Problem details
Below are entries. Copy exactly the lines running from the line that holds "s).xlat = s.xlat := rfl" to the line that holds "s).span = s.span := rfl", with both ends included.

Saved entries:
-=-=-=-=-

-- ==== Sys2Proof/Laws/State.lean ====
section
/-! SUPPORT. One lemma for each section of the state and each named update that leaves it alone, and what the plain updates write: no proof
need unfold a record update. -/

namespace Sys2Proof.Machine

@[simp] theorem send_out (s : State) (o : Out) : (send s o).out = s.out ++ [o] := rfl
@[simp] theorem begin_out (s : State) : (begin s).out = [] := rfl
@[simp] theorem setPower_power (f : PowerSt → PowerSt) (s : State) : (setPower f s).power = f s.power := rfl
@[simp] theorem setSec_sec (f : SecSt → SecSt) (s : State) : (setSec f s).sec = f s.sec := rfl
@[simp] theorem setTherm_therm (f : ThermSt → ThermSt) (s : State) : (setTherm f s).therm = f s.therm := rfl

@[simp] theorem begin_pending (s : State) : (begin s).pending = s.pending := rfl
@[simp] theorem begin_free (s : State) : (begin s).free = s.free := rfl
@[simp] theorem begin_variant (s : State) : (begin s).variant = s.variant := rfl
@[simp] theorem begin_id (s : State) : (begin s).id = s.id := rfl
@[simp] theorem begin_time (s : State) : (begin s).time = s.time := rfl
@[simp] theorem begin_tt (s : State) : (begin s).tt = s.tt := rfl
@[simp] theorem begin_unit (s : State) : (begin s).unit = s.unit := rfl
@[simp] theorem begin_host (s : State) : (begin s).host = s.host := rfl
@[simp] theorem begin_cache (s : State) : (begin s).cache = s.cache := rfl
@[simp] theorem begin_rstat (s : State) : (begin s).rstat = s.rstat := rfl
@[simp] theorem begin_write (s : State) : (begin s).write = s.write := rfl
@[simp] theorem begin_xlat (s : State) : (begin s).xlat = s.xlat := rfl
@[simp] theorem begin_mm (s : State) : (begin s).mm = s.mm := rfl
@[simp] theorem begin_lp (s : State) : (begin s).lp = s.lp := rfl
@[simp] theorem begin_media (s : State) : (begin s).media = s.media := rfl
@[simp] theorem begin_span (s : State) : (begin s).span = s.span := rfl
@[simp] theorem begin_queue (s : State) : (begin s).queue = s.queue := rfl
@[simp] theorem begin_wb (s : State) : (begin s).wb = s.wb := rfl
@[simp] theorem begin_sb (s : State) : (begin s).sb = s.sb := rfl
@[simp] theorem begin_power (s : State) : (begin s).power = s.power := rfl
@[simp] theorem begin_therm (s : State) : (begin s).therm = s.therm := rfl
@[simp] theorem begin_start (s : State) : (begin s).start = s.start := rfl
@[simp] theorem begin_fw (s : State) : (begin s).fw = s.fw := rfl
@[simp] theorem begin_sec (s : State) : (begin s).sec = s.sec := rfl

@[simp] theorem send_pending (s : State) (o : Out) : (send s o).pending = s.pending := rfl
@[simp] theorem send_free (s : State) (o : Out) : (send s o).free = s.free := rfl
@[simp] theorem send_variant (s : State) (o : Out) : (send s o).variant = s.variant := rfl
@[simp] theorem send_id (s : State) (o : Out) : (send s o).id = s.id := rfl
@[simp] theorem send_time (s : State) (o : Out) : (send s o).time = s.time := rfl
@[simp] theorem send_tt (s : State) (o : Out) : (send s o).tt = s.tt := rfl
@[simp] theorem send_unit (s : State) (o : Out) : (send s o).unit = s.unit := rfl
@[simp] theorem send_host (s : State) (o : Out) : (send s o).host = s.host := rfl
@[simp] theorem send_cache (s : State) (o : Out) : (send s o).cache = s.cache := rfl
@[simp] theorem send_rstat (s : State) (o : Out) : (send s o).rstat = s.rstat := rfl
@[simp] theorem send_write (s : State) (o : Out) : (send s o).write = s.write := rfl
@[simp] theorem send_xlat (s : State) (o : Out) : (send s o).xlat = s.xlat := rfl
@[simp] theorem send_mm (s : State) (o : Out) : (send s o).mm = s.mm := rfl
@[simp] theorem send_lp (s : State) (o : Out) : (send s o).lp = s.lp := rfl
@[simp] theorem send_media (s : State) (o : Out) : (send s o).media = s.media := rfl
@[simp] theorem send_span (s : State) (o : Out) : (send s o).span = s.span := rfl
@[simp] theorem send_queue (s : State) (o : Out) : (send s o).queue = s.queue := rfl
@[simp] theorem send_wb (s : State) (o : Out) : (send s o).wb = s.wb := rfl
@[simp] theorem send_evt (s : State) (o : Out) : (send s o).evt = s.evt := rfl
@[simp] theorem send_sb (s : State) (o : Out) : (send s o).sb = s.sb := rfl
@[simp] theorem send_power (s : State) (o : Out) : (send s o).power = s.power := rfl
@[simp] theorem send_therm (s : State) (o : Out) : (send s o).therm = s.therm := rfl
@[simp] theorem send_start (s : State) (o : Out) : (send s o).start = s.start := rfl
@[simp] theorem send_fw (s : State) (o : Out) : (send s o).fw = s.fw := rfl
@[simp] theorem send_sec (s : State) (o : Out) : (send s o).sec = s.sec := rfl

-=-=-=-=-

Result below
@[simp] theorem begin_xlat (s : State) : (begin s).xlat = s.xlat := rfl
@[simp] theorem begin_mm (s : State) : (begin s).mm = s.mm := rfl
@[simp] theorem begin_lp (s : State) : (begin s).lp = s.lp := rfl
@[simp] theorem begin_media (s : State) : (begin s).media = s.media := rfl
@[simp] theorem begin_span (s : State) : (begin s).span = s.span := rfl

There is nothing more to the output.